Find the word "getLsbD" in the listing. Copy out each line where it occurs.

[Extracted information — start]

-- ==== Sys2Proof/Word.lean ====
section
/-! DEFINITION. The widths of the block's values (00_scope.md R6, R9): unsigned bit vectors, bit 0 the least significant. -/

namespace Sys2Proof

/-- One byte of a transfer: `DATA_WIDTH` is 8 (R6, R35). -/
abbrev Byte := BitVec 8

/-- A checksum: `CRC_WIDTH` is 16 (R6, R14). -/
abbrev Crc := BitVec 16

/-- A 32-bit register or field: the preamble, the declared length, the span counter (R13). -/
abbrev Word32 := BitVec 32

/-- One command word `cmd[11:0]`: `CMD_WIDTH` is 12 (R6, R49). -/
abbrev CmdWord := BitVec 12

end Sys2Proof
end

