-- ==== Sys2Proof/WellFormed.lean ====
section
/-! DEFINITION. Well-formedness.
The one operand of an operation is a byte, and its type says so: no further check is left to an operation (R51).
The check that can fail is a command word's: its `op` must be one of the six assigned values (R50, R53). -/

namespace Sys2Proof

/-- An operation is well-formed: its operand, where it has one, is any 8-bit value (R51), which its type already says. -/
def Instr.wf : Instr → Bool
  | .nop => true
  | .ginit => true
  | .gbyte _ => true
  | .farm => true
  | .fbyte _ => true
  | .fspanend => true

/-- A command word is assigned: `op = cmd[11:8]` is in 0x0 .. 0x5; the values 0x6 .. 0xF are reserved (R50, R53). -/
def cmdAssigned (w : CmdWord) : Bool := w.extractLsb' 8 4 ≤ 5#4

end Sys2Proof
end

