-- ==== Sys2Proof/Machine/Crc.lean ====
section
/-! DEFINITION. The CRC-16/ARC function of both units (40_crc_generator.md R59 to R66), and the three other forms the
spec gives of it: the parallel form (R64), the table form (R65), and the left-shifting reflected form (R60). -/

namespace Sys2Proof.Machine

/-- One turn of R62's loop: shift right; where the bit shifted out is 1, XOR with the polynomial.
Shift direction: PRESUMED by the spec (G1), log entry 7. -/
def crcBit (t : Crc) : Crc :=
  if t.getLsbD 0 then (t >>> 1) ^^^ Config.crcPoly else t >>> 1

/-- `n` turns of R62's loop. -/
def crcBits : Nat → Crc → Crc
  | 0, t => t
  | n + 1, t => crcBits n (crcBit t)

/-- `crc_update(c, b)` (R62): the byte enters the low byte, then eight turns. -/
def crcUpdate (c : Crc) (b : Byte) : Crc := crcBits 8 (c ^^^ b.setWidth 16)

/-- The left fold of `crc_update` from any start value, first byte first (R63, R69). -/
def crcFold (c : Crc) (bytes : List Byte) : Crc := bytes.foldl crcUpdate c

/-- `crc16(bytes)` (R63): the fold from the initial value, nothing applied at the end. -/
def crc16 (bytes : List Byte) : Crc := crcFold Config.crcInit bytes

/-- The parallel form of `crc_update` (R64), its sixteen equations. -/
def crcParallel (c : Crc) (b : Byte) : Crc :=
  let x := fun i => c.getLsbD i ^^ b.getLsbD i
  let p := x 0 ^^ x 1 ^^ x 2 ^^ x 3 ^^ x 4 ^^ x 5 ^^ x 6 ^^ x 7
  BitVec.ofBoolListLE
    [p ^^ c.getLsbD 8, c.getLsbD 9, c.getLsbD 10, c.getLsbD 11,
     c.getLsbD 12, c.getLsbD 13, x 0 ^^ c.getLsbD 14, x 0 ^^ x 1 ^^ c.getLsbD 15,
     x 1 ^^ x 2, x 2 ^^ x 3, x 3 ^^ x 4, x 4 ^^ x 5,
     x 5 ^^ x 6, x 6 ^^ x 7, p ^^ x 7, p]

/-- Rows 0 to 7 of the table of R65. -/
def crcTable0 : List Crc :=
  [0x0000#16, 0xC0C1#16, 0xC181#16, 0x0140#16, 0xC301#16, 0x03C0#16, 0x0280#16, 0xC241#16,
   0xC601#16, 0x06C0#16, 0x0780#16, 0xC741#16, 0x0500#16, 0xC5C1#16, 0xC481#16, 0x0440#16,
   0xCC01#16, 0x0CC0#16, 0x0D80#16, 0xCD41#16, 0x0F00#16, 0xCFC1#16, 0xCE81#16, 0x0E40#16,
   0x0A00#16, 0xCAC1#16, 0xCB81#16, 0x0B40#16, 0xC901#16, 0x09C0#16, 0x0880#16, 0xC841#16,
   0xD801#16, 0x18C0#16, 0x1980#16, 0xD941#16, 0x1B00#16, 0xDBC1#16, 0xDA81#16, 0x1A40#16,
   0x1E00#16, 0xDEC1#16, 0xDF81#16, 0x1F40#16, 0xDD01#16, 0x1DC0#16, 0x1C80#16, 0xDC41#16,
   0x1400#16, 0xD4C1#16, 0xD581#16, 0x1540#16, 0xD701#16, 0x17C0#16, 0x1680#16, 0xD641#16,
   0xD201#16, 0x12C0#16, 0x1380#16, 0xD341#16, 0x1100#16, 0xD1C1#16, 0xD081#16, 0x1040#16]

/-- Rows 8 to 15 of the table of R65. -/
def crcTable1 : List Crc :=
  [0xF001#16, 0x30C0#16, 0x3180#16, 0xF141#16, 0x3300#16, 0xF3C1#16, 0xF281#16, 0x3240#16,
   0x3600#16, 0xF6C1#16, 0xF781#16, 0x3740#16, 0xF501#16, 0x35C0#16, 0x3480#16, 0xF441#16,
   0x3C00#16, 0xFCC1#16, 0xFD81#16, 0x3D40#16, 0xFF01#16, 0x3FC0#16, 0x3E80#16, 0xFE41#16,
   0xFA01#16, 0x3AC0#16, 0x3B80#16, 0xFB41#16, 0x3900#16, 0xF9C1#16, 0xF881#16, 0x3840#16,
   0x2800#16, 0xE8C1#16, 0xE981#16, 0x2940#16, 0xEB01#16, 0x2BC0#16, 0x2A80#16, 0xEA41#16,
   0xEE01#16, 0x2EC0#16, 0x2F80#16, 0xEF41#16, 0x2D00#16, 0xEDC1#16, 0xEC81#16, 0x2C40#16,
   0xE401#16, 0x24C0#16, 0x2580#16, 0xE541#16, 0x2700#16, 0xE7C1#16, 0xE681#16, 0x2640#16,
   0x2200#16, 0xE2C1#16, 0xE381#16, 0x2340#16, 0xE101#16, 0x21C0#16, 0x2080#16, 0xE041#16]

/-- Rows 16 to 23 of the table of R65. -/
def crcTable2 : List Crc :=
  [0xA001#16, 0x60C0#16, 0x6180#16, 0xA141#16, 0x6300#16, 0xA3C1#16, 0xA281#16, 0x6240#16,
   0x6600#16, 0xA6C1#16, 0xA781#16, 0x6740#16, 0xA501#16, 0x65C0#16, 0x6480#16, 0xA441#16,
   0x6C00#16, 0xACC1#16, 0xAD81#16, 0x6D40#16, 0xAF01#16, 0x6FC0#16, 0x6E80#16, 0xAE41#16,
   0xAA01#16, 0x6AC0#16, 0x6B80#16, 0xAB41#16, 0x6900#16, 0xA9C1#16, 0xA881#16, 0x6840#16,
   0x7800#16, 0xB8C1#16, 0xB981#16, 0x7940#16, 0xBB01#16, 0x7BC0#16, 0x7A80#16, 0xBA41#16,
   0xBE01#16, 0x7EC0#16, 0x7F80#16, 0xBF41#16, 0x7D00#16, 0xBDC1#16, 0xBC81#16, 0x7C40#16,
   0xB401#16, 0x74C0#16, 0x7580#16, 0xB541#16, 0x7700#16, 0xB7C1#16, 0xB681#16, 0x7640#16,
   0x7200#16, 0xB2C1#16, 0xB381#16, 0x7340#16, 0xB101#16, 0x71C0#16, 0x7080#16, 0xB041#16]

/-- Rows 24 to 31 of the table of R65. -/
def crcTable3 : List Crc :=
  [0x5000#16, 0x90C1#16, 0x9181#16, 0x5140#16, 0x9301#16, 0x53C0#16, 0x5280#16, 0x9241#16,
   0x9601#16, 0x56C0#16, 0x5780#16, 0x9741#16, 0x5500#16, 0x95C1#16, 0x9481#16, 0x5440#16,
   0x9C01#16, 0x5CC0#16, 0x5D80#16, 0x9D41#16, 0x5F00#16, 0x9FC1#16, 0x9E81#16, 0x5E40#16,
   0x5A00#16, 0x9AC1#16, 0x9B81#16, 0x5B40#16, 0x9901#16, 0x59C0#16, 0x5880#16, 0x9841#16,
   0x8801#16, 0x48C0#16, 0x4980#16, 0x8941#16, 0x4B00#16, 0x8BC1#16, 0x8A81#16, 0x4A40#16,
   0x4E00#16, 0x8EC1#16, 0x8F81#16, 0x4F40#16, 0x8D01#16, 0x4DC0#16, 0x4C80#16, 0x8C41#16,
   0x4400#16, 0x84C1#16, 0x8581#16, 0x4540#16, 0x8701#16, 0x47C0#16, 0x4680#16, 0x8641#16,
   0x8201#16, 0x42C0#16, 0x4380#16, 0x8341#16, 0x4100#16, 0x81C1#16, 0x8081#16, 0x4040#16]

/-- The table `T` of R65, `T[i] = crc_update(0x0000, i)`. -/
def crcTable : List Crc := crcTable0 ++ crcTable1 ++ crcTable2 ++ crcTable3

/-- The table form of `crc_update` (R65): `(c >> 8) ^ T[(c ^ b) & 0xFF]`. -/
def crcByTable (c : Crc) (b : Byte) : Crc :=
  (c >>> 8) ^^^ crcTable.getD ((c ^^^ b.setWidth 16) &&& 0x00FF#16).toNat 0x0000#16

/-- One turn of the left-shifting register with the normal polynomial 0x8005 (R60). -/
def crcLeftBit (t : Crc) : Crc :=
  if t.getLsbD 15 then (t <<< 1) ^^^ Config.crcPolyNormal else t <<< 1

/-- `n` turns of the left-shifting register. -/
def crcLeftBits : Nat → Crc → Crc
  | 0, t => t
  | n + 1, t => crcLeftBits n (crcLeftBit t)

/-- The left-shifting register's intake of one byte, the byte entering the high byte (R60). -/
def crcLeftUpdate (c : Crc) (b : Byte) : Crc := crcLeftBits 8 (c ^^^ (b.setWidth 16 <<< 8))

/-- CRC-16/ARC as R60 names it: "width 16, polynomial 0x8005, initial value 0x0000, input and output reflected, no final XOR". -/
def crcReflected (bytes : List Byte) : Crc :=
  ((bytes.map BitVec.reverse).foldl crcLeftUpdate 0x0000#16).reverse

end Sys2Proof.Machine
end

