-- ==== Sys2Proof/Machine/State.lean ====
section
/-! DEFINITION. The state of the block: the ten registers of 10_state.md R13, and the two fields by which the model
holds the block's interface, `acc` (log entry 1) and `port` (log entry 2). Plain data. -/

namespace Sys2Proof.Machine

/-- The six values of the register `phase` (R15); the encodings 6 and 7 do not exist (log entry 5). -/
inductive Phase where
  /-- armed; receiving the 4 preamble bytes -/
  | pre
  /-- preamble was all zero; receiving the 4 length bytes -/
  | len
  /-- receiving span bytes; waiting for more bytes or for `FSPANEND` -/
  | span
  /-- span ended with `cnt == len`; receiving the 2 checksum bytes -/
  | ck
  /-- final: frame structurally valid -/
  | ok
  /-- final: fatal validation error, code in `err` -/
  | err
  deriving DecidableEq, Repr

/-- The three fatal validation errors (60_exceptions.md R92). -/
inductive FatalError where
  | invalidPreamble
  | lengthMismatch
  | checksumMismatch
  deriving DecidableEq, Repr

/-- The four values of the register `err` (R24): no error, or one of the three. -/
inductive ErrCode where
  | noError
  | fatal (e : FatalError)
  deriving DecidableEq, Repr

/-- An event (00_scope.md R7): `RESET`, or the presentation of one command word. -/
inductive Event where
  | reset
  | command (w : CmdWord)
  deriving DecidableEq, Repr

/-- What the host presents at one moment: `RESET` or not, and a command word or none.
Both can stand at the same moment (70_reset_and_hazards.md R107); neither is the idle block (42_nop_and_reserved.md R90). -/
structure Moment where
  reset : Bool
  cmd : Option CmdWord
  deriving DecidableEq, Repr

/-- The state. The first ten fields are the block's ten registers (R13); the last two are the model's own. -/
structure State where
  /-- running CRC-16/ARC of the bytes given to unit G since the last `GINIT` (R14) -/
  gcrc : Crc
  /-- which field of the frame the next byte belongs to, or the final verdict (R15) -/
  phase : Phase
  /-- index of the next byte inside a fixed-width field (R16) -/
  idx : BitVec 2
  /-- raw preamble bytes received so far (R17) -/
  pre : Word32
  /-- declared length bytes received so far (R18) -/
  len : Word32
  /-- number of span bytes accepted, modulo 2^32 (R19) -/
  cnt : Word32
  /-- sticky: `cnt` has wrapped (R20) -/
  ovf : Bool
  /-- running CRC-16/ARC of the span bytes accepted (R22) -/
  fcrc : Crc
  /-- received checksum bytes so far (R23) -/
  rxck : Crc
  /-- code of the fatal error (R24) -/
  err : ErrCode
  /-- NOT a register: the result bit of the last step's event, none where that step carried no command word
  (R7, R28, R49, R107; DESIGN CHOICE, log entry 1) -/
  acc : Option Bool
  /-- NOT a register: what the host will present next, the first moment first
  (R7, R28, R39; DESIGN CHOICE, log entry 2) -/
  port : List Moment
  deriving DecidableEq, Repr

/-- The reasons a step can stop with a fault: none. The step function of the block is total and has
"no undefined behaviour, no stuck state" (00_scope.md R8); the block's fatal validation errors are states (R96), not stops. -/
inductive Fault
  deriving DecidableEq, Repr

/-- The reasons a step can be refused by the MODEL. (An operation the BLOCK refuses, `acc == 0`, is a next state: R104, log entry 4.) -/
inductive Refusal where
  /-- Raised by an arm of `exec` whose instruction has no meaning yet: by no arm of this model. Safe: the machine stops. -/
  | notModelled (mnemonic : String)
  deriving DecidableEq, Repr

/-- The machine right after `RESET` (70_reset_and_hazards.md R108): every register at zero, which is `PRE`, no error.
The interface: no result bit yet (log entry 1), nothing presented yet (log entry 2). -/
def State.reset : State where
  gcrc := 0x0000#16
  phase := .pre
  idx := 0#2
  pre := 0x00000000#32
  len := 0x00000000#32
  cnt := 0x00000000#32
  ovf := false
  fcrc := 0x0000#16
  rxck := 0x0000#16
  err := .noError
  acc := none
  port := []

end Sys2Proof.Machine
end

[Extracted information — finish]

* Task result
  if t.getLsbD 0 then (t >>> 1) ^^^ Config.crcPoly else t >>> 1
  let x := fun i => c.getLsbD i ^^ b.getLsbD i
    [p ^^ c.getLsbD 8, c.getLsbD 9, c.getLsbD 10, c.getLsbD 11,
     c.getLsbD 12, c.getLsbD 13, x 0 ^^ c.getLsbD 14, x 0 ^^ x 1 ^^ c.getLsbD 15,
  if t.getLsbD 15 then (t <<< 1) ^^^ Config.crcPolyNormal else t <<< 1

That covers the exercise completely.